▶ _DATA FOR THE TASK_
-- ==== Sys2Proof/Machine/Core.lean ====
section
/-! DEFINITION. The machine behind the host's interface. -/

def Sys2Proof.core : Host.Core :=
  { State := Sys2Proof.Machine.State, Fault := Sys2Proof.Machine.Fault,
    Refusal := Sys2Proof.Machine.Refusal, step := Sys2Proof.Machine.step,
    reset := Sys2Proof.Machine.State.reset }
end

▶ _WHAT TO DO_
Each record above must be given again exactly as written.

▶ _RESPONSE_
-- ==== Sys2Proof/Machine/Core.lean ====
section
/-! DEFINITION. The machine behind the host's interface. -/

def Sys2Proof.core : Host.Core :=
  { State := Sys2Proof.Machine.State, Fault := Sys2Proof.Machine.Fault,
    Refusal := Sys2Proof.Machine.Refusal, step := Sys2Proof.Machine.step,
    reset := Sys2Proof.Machine.State.reset }
end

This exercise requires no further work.